Work to be completed: In the listing below, find the line containing "constructor" and the line containing "Memory.read_writeSeq_off m _ _ a _ h". Repeat exactly those two lines and every line between them, nothing more.

Material supplied:
-- ==== Sys2Proof/Laws/Launch.lean ====
section
/-! SUPPORT. What the loader accepts and what it puts in RAM, and what the launch answers. -/

namespace Sys2Proof.Machine

theorem Block.inRange_iff {b : Block} :
    b.inRange = true ↔ b.origin < Config.addrWrap ∧ b.origin + b.bytes.length ≤ Config.addrWrap := by
  rw [Block.inRange, Bool.and_eq_true, decide_eq_true_iff, decide_eq_true_iff]; rfl

/-- Two blocks overlap just where they share an address. -/
theorem Block.overlaps_iff {b c : Block} : b.overlaps c = true ↔
    ∃ i j, i < b.bytes.length ∧ j < c.bytes.length ∧ b.origin + i = c.origin + j := by
  rw [Block.overlaps, decide_eq_true_iff, Block.stop, Block.stop]
  constructor
  · intro h
    exact ⟨max b.origin c.origin - b.origin, max b.origin c.origin - c.origin, by omega, by omega, by omega⟩
  · rintro ⟨i, j, hi, hj, e⟩
    omega

/-- What `loadable` says. -/
theorem loadable_iff {bs : List Block} : loadable bs = true ↔
    (∀ b ∈ bs, b.inRange = true) ∧ bs.Pairwise fun b c => b.overlaps c = false := by
  induction bs with
  | nil => simp [loadable]
  | cons b r ih =>
    simp only [loadable, Bool.and_eq_true, ih, List.all_eq_true, Bool.not_eq_true', List.mem_cons,
      forall_eq_or_imp, List.pairwise_cons]
    tauto

/-- A byte outside a block is as it was. -/
theorem Block.read_load_off {b : Block} (m : Memory 8) {a : Nat}
    (h : ∀ j < b.bytes.length, b.origin + j ≠ a) : Memory.read (b.load m) a = Memory.read m a :=
  Memory.read_writeSeq_off m _ _ a _ h

/-- A byte of a block stands at its address. -/
theorem Block.read_load_on {b : Block} (m : Memory 8) {j : Nat} (h : j < b.bytes.length) :
    Memory.read (b.load m) (b.origin + j) = b.bytes[j] := by
  refine (Memory.read_writeSeq_on m (b.origin + ·) _ _ j h fun i _ k _ e => by simpa using e).trans ?_
  simp [List.getD_eq_getElem?_getD, h]

/-- A byte outside every block is as it was. -/
theorem read_loadBlocks_off {a : Nat} : ∀ {bs : List Block} (m : Memory 8),
    (∀ b ∈ bs, ∀ j < b.bytes.length, b.origin + j ≠ a) →
      Memory.read (loadBlocks m bs) a = Memory.read m a
  | [], _, _ => rfl
  | b :: _, m, h =>
    (read_loadBlocks_off (b.load m) fun c hc => h c (List.mem_cons_of_mem _ hc)).trans
      (Block.read_load_off m (h b List.mem_cons_self))

/-- A byte of a block that overlaps no other stands at its address. -/
theorem read_loadBlocks_on {b : Block} {j : Nat} (hj : j < b.bytes.length) :
    ∀ {bs : List Block} (m : Memory 8), (bs.Pairwise fun b c => b.overlaps c = false) → b ∈ bs →
      Memory.read (loadBlocks m bs) (b.origin + j) = b.bytes[j]
  | c :: r, m, hp, hb => by
    obtain ⟨hc, hr⟩ := List.pairwise_cons.1 hp
    rcases List.mem_cons.1 hb with rfl | hb
    · refine (read_loadBlocks_off (b.load m) fun d hd k hk e => ?_).trans (Block.read_load_on m hj)
      have := Block.overlaps_iff.2 ⟨j, k, hj, hk, e.symm⟩
      rw [hc d hd] at this
      cases this
    · exact read_loadBlocks_on hj (c.load m) hr hb

/-- The loader keeps the canonical form of RAM. -/
theorem wf_loadBlocks : ∀ {bs : List Block} {m : Memory 8}, Memory.wf Config.ramBytes m = true →
    (∀ b ∈ bs, b.inRange = true) → Memory.wf Config.ramBytes (loadBlocks m bs) = true
  | [], _, hm, _ => hm
  | b :: r, m, hm, h => by
    refine wf_loadBlocks (m := b.load m) (Memory.wf_writeSeq hm fun j hj => ?_) fun c hc =>
      h c (List.mem_cons_of_mem _ hc)
    have := (Block.inRange_iff.1 (h b List.mem_cons_self)).2
    unfold Config.addrWrap at this
    unfold Config.ramBytes
    omega

/-- What a launch answers when it answers a next state (R440). -/
theorem State.launch_eq_next {s t : State} {bs : List Block} : s.launch bs = .next t ↔
    loadable bs = true ∧ t = { s with ram := loadBlocks s.ram bs, spr := 0, spc := 0,
                                      ipo := s.params.runAddress, running := true } := by
  unfold State.launch
  split
  · exact ⟨fun h => ⟨‹_›, (Host.Outcome.next.inj h).symm⟩, fun h => congrArg _ h.2.symm⟩
  · exact ⟨fun h => (nomatch h), fun h => absurd h.1 ‹_›⟩

/-- A set of blocks that the loader does not accept (R114). -/
theorem State.launch_refused {s : State} {bs : List Block} (h : loadable bs = false) :
    s.launch bs = .refused .badLoadImage := if_neg (by rw [h]; decide)

/-- A launch keeps the invariant. -/
theorem State.inv_launch {s t : State} {bs : List Block} (h : s.Inv) (e : s.launch bs = .next t) :
    t.Inv := by
  obtain ⟨hl, rfl⟩ := State.launch_eq_next.1 e
  obtain ⟨h1, h2, h3, h4, h5, h6, -, -, h9⟩ := h
  have hspr : (0 : BitVec 24).toNat < Config.rsramBytes := by decide
  have hspc : (0 : BitVec 24).toNat ≤ Config.csramEntries := by decide
  exact ⟨h1, h2, wf_loadBlocks h3 (loadable_iff.1 hl).1, h4, h5, h6, hspr, hspc, h9⟩

end Sys2Proof.Machine
end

Task answer:
  constructor
  · intro h
    exact ⟨max b.origin c.origin - b.origin, max b.origin c.origin - c.origin, by omega, by omega, by omega⟩
  · rintro ⟨i, j, hi, hj, e⟩
    omega

/-- What `loadable` says. -/
theorem loadable_iff {bs : List Block} : loadable bs = true ↔
    (∀ b ∈ bs, b.inRange = true) ∧ bs.Pairwise fun b c => b.overlaps c = false := by
  induction bs with
  | nil => simp [loadable]
  | cons b r ih =>
    simp only [loadable, Bool.and_eq_true, ih, List.all_eq_true, Bool.not_eq_true', List.mem_cons,
      forall_eq_or_imp, List.pairwise_cons]
    tauto

/-- A byte outside a block is as it was. -/
theorem Block.read_load_off {b : Block} (m : Memory 8) {a : Nat}
    (h : ∀ j < b.bytes.length, b.origin + j ≠ a) : Memory.read (b.load m) a = Memory.read m a :=
  Memory.read_writeSeq_off m _ _ a _ h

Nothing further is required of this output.